Insights

SEO for AI Search Engines: An Early POV

How will this post help me?

If you're a marketer wondering what, if anything, you need to “do” about AI search engines, then this post is for you. Alisa Scharf provides some background on AI search engines, an analysis on optimizing for AI search engines, her findings and takeaways, and an insightful POV on what marketers should be doing.  By the end of the post your should have guidance on what you need to "do".


Table of Contents

What are AI Search Engines?

Can websites be optimized for AI search engines?

General findings and takeaways

Investing resources in optimizing for AI search engines

How much do AI search engines change the value of organic search as a channel?

Search Engine Journal recently published a summary and analysis of a fascinating conversation between Jason Barnard and Fabrice Canel that caught our attention at Seer. Barnard is the CEO of Kalicube and Canel is the Principal Product Manager at Bing

The topic of the conversation was “How does Generative AI in Search Work and What is Coming in 2024” and the full video can be found here. At Seer, we have been bullish on the impact of Generative AI on digital marketing, but we hadn’t much discussed the concept of performing SEO within AI search engines much. This led to some intriguing questions:

  • Can websites be optimized for AI search engines?
  • If yes, then how?
  • Should marketers invest in optimization efforts for AI search engines today?

This started a great internal conversation at Seer, and led me down a few rabbit holes in trying out different experiences via AI search engines. It felt a bit like my early days of search, before I had access to all of the data points that support the most core point of analysis in SEO: what is ranking and why?

I am both excited and reluctant to enter into this conversation today. Excited, because it is a truly interesting new element of the discipline of SEO. Reluctant, because I am right back in 2010, scratching my head wondering what is signal and what is noise. We aren’t currently collecting data at scale to interpret, so we have no tips and tricks to share. But, we can confidently share some of the conversations happening within Seer walls today. Hopefully they spark great conversations for you and your teams as well.

First, let’s start with the basics.

What are AI search engines?

AI search engines answer users’ queries by delivering text created via Generative AI. This differs from traditional search engines’ method of crawling, indexing, and serving relevant results to users based on their query.

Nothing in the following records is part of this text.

/-- The writing of `f` into predicate `pd` by a lane word with active lanes `m`, and going on. -/
theorem pred_done (s : State) (m : Mask) (pd : BitVec 3) (x : Mask) :
    PredWrote s (if m = 0 then s.done true else (s.onW fun w => (w.setP pd.toNat m x).addPend [.p pd.toNat] none .timed).done true) m pd
      fun l => x.getLsbD l := by
  by_cases hm : m = 0
  · rw [if_pos hm]
    obtain ⟨h, e⟩ := done_passed s true
    have z : ∀ l, m.getLsbD l = false := fun l => by rw [hm]; simp
    refine ⟨h, fun _ l _ h => (by rw [z l] at h; cases h), fun l _ _ => (by rw [P_of_p e.preds]), rfl, fun n _ => P_of_p e.preds n, e.regs, e.uniform,
      e.upreds, e.flags, ?_, e.bare⟩
    intro r; rw [blocked_of_pend e.pend, hm]; simp
  · rw [if_neg hm]
    obtain ⟨h, e⟩ := done_spec s (fun w => (w.setP pd.toNat m x).addPend [.p pd.toNat] none .timed) true
      (by rw [setP_eq]; exact ⟨rfl, rfl, rfl, rfl, rfl⟩) (by rw [setP_eq]; rfl)
      (by rw [setP_eq]; rfl)
    have ev : ((s.w.setP pd.toNat m x).addPend [.p pd.toNat] none .timed).p = (s.w.setP pd.toNat m x).p := rfl
    have em : (m != 0) = true := by simpa using hm
    refine ⟨h, fun hp l hl hml => ?_, fun l hl hml => ?_, rfl, fun n hn => ?_, ?_, ?_, ?_, ?_, ?_, ?_⟩
    · rw [P_of_p (e.preds.trans ev), Warp.P_setP, if_pos ⟨rfl, fun q => hp (BitVec.eq_of_toNat_eq q)⟩]
      simp [hml]
    · rw [P_of_p (e.preds.trans ev), Warp.P_setP]
      split
      · have hml' : m[l] = false := by rw [← BitVec.getLsbD_eq_getElem]; exact hml
        simp [hml', hl]
      · rfl
    · rw [P_of_p (e.preds.trans ev), Warp.P_setP, if_neg fun q => hn q.1]
    · exact e.regs.trans (by rw [setP_eq]; rfl)
    · exact e.uniform.trans (by rw [setP_eq]; rfl)
    · exact e.upreds.trans (by rw [setP_eq]; rfl)
    · exact e.flags.trans (by rw [setP_eq]; rfl)
    · intro r
      rw [blocked_of_pend e.pend, em, Bool.true_and]
      unfold Warp.addPend
      rw [Warp.blocked_addOp]
      congr 1
      rw [setP_eq]; rfl
    · exact e.bare.trans (by rw [setP_eq]; rfl)

/-- A guarded lane word that computes a predicate from the warp's record. -/
theorem predOp_writes {s : State} {p : Path} {c : Clause} {g : Guard} {src : List RegRef} {pd : BitVec 3}
    (h : LaneIssues s p c g (src ++ [.p pd.toNat])) (i : Instr) (x : Warp → Mask → Mask) :
    PredWrote s (s.laneOp i g src [.p pd.toNat] fun w m => w.setP pd.toNat m (x w m)) (s.w.admitted p g) pd
      fun l => (x s.w (s.w.admitted p g)).getLsbD l := by
  unfold State.laneOp
  rw [laneWord_runs h]
  exact pred_done s _ pd _

theorem putS_eq (w : Warp) (t : Wd) (r : Reg) (x : Nat) : w.putS t r x = { w with s := (w.putS t r x).s } := by cases t <;> rfl

/-- A guarded uniform word that computes its destination from the warp's record. -/
theorem uniOp_writes {s : State} {p : Path} {c : Clause} {g : Guard} {src : List RegRef} {t : Wd} {sd : Reg}
    (h : UniIssues s p c g (src ++ sRef t sd)) (x : Warp → Nat) :
    UniWrote s (s.uniOp g src (sRef t sd) fun w => w.putS t sd (x w)) t sd (x s.w % 2 ^ wdBits t) := by
  unfold State.uniOp
  rw [uniWord_runs h]
  obtain ⟨h, e⟩ := done_spec s (fun w => (w.putS t sd (x w)).addPend (sRef t sd) none .timed) false
    (by rw [putS_eq]; exact ⟨rfl, rfl, rfl, rfl, rfl⟩) (by rw [putS_eq]; rfl)
    (by rw [putS_eq]; rfl)
  have ev : ((s.w.putS t sd (x s.w)).addPend (sRef t sd) none .timed).s = (s.w.putS t sd (x s.w)).s := rfl
  refine ⟨h, ?_, fun r hr => ?_, ?_, ?_, ?_, ?_, ?_, ?_⟩
  · rw [sNat_of_s (e.uniform.trans ev)]; exact Warp.sNat_putS _ _ _ _
  · rw [S_of_s (e.uniform.trans ev)]; exact Warp.S_putS_other _ _ _ _ hr
  · exact e.regs.trans (by rw [putS_eq]; rfl)
  · exact e.preds.trans (by rw [putS_eq]; rfl)
  · exact e.upreds.trans (by rw [putS_eq]; rfl)
  · exact e.flags.trans (by rw [putS_eq]; rfl)
  · intro r
    rw [blocked_of_pend e.pend]
    unfold Warp.addPend
    rw [Warp.blocked_addOp]
    have : (BitVec.allOnes 16 != (0 : Mask)) = true := by decide
    rw [this, Bool.true_and]
    congr 1
    rw [putS_eq]; rfl
  · exact e.bare.trans (by rw [putS_eq]; rfl)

While there’s much less emphasis on ten blue links, there is still an opportunity to push users towards relevant websites via citations. 

A few of the most popular AI search engines include Bing Chat, Google Bard, and Perplexity AI.

Meanwhile, the major players in this field are also maintaining their traditional search engines. While they are undoubtedly making huge investments in these new technologies, it’s safe to say their core products are their traditional search engines. 

In this post, we won’t dig into the role of Search Generative Experience, which is a hybrid between the two types of engines.

Can websites be optimized for AI search engines?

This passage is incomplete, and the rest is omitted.